- _Your task_
Your task is to copy the stretch of lines in the records below that begins with the line containing "(a = s.cfg.gplev0 →" and ends with the line containing "v : Word), s.cfg.ok = true →", exactly as written, with nothing added.

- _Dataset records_
▼

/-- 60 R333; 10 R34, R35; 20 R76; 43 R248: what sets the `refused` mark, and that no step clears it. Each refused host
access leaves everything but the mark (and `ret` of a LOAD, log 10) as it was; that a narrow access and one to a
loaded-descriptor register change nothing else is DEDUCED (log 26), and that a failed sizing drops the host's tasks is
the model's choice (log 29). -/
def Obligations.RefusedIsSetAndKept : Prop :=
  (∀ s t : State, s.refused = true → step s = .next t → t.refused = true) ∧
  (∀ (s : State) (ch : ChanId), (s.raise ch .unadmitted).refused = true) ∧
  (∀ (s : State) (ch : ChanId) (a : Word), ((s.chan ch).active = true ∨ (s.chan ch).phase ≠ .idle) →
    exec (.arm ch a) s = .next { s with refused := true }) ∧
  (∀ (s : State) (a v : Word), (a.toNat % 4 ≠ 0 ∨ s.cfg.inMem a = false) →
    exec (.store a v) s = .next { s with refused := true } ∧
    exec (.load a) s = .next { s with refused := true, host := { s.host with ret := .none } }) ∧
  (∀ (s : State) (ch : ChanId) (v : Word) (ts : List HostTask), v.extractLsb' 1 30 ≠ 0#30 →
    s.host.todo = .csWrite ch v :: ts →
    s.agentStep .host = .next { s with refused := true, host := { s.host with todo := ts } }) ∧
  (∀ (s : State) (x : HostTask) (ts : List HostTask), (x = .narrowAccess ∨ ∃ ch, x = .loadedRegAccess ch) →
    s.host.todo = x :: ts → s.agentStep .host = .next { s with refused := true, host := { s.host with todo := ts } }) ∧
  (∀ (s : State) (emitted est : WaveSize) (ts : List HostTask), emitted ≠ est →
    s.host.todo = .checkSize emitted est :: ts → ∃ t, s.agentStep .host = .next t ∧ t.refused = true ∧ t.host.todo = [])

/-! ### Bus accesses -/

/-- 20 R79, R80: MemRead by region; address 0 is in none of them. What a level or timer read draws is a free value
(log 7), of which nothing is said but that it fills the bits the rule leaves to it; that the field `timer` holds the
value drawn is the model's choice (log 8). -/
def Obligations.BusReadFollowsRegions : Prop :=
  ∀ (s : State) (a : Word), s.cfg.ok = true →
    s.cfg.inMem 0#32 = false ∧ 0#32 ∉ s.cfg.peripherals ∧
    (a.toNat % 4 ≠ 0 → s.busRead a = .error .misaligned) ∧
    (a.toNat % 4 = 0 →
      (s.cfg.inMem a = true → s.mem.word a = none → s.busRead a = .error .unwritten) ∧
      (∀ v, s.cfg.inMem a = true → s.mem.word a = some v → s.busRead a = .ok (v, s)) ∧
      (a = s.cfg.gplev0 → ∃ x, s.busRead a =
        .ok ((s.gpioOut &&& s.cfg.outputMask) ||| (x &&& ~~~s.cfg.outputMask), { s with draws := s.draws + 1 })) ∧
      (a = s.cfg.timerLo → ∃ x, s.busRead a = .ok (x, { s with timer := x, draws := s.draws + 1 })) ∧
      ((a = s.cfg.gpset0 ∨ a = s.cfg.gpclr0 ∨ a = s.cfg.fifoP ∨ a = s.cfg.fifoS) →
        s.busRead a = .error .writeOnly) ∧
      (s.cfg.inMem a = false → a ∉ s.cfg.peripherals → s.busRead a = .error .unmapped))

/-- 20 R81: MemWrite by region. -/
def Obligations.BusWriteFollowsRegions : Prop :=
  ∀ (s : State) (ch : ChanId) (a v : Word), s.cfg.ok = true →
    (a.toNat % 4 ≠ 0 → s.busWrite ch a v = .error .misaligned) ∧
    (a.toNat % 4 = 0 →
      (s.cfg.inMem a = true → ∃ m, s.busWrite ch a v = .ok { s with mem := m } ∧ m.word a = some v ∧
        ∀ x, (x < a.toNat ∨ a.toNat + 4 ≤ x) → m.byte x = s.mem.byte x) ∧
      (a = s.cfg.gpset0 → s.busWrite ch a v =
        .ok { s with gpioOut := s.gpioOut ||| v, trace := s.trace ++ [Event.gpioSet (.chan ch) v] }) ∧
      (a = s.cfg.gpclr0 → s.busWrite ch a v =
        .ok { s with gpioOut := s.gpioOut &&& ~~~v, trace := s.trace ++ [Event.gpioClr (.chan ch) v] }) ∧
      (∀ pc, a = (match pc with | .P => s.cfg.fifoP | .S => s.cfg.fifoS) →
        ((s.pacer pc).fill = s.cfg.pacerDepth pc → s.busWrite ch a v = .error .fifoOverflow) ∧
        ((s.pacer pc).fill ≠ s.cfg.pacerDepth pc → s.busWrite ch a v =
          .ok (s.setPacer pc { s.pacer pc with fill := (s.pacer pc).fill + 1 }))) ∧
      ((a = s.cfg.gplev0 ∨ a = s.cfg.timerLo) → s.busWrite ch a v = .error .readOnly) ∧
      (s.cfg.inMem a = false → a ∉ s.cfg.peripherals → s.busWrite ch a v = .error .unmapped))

▲

- _Solution_
      (a = s.cfg.gplev0 → ∃ x, s.busRead a =
        .ok ((s.gpioOut &&& s.cfg.outputMask) ||| (x &&& ~~~s.cfg.outputMask), { s with draws := s.draws + 1 })) ∧
      (a = s.cfg.timerLo → ∃ x, s.busRead a = .ok (x, { s with timer := x, draws := s.draws + 1 })) ∧
      ((a = s.cfg.gpset0 ∨ a = s.cfg.gpclr0 ∨ a = s.cfg.fifoP ∨ a = s.cfg.fifoS) →
        s.busRead a = .error .writeOnly) ∧
      (s.cfg.inMem a = false → a ∉ s.cfg.peripherals → s.busRead a = .error .unmapped))

/-- 20 R81: MemWrite by region. -/
def Obligations.BusWriteFollowsRegions : Prop :=
  ∀ (s : State) (ch : ChanId) (a v : Word), s.cfg.ok = true →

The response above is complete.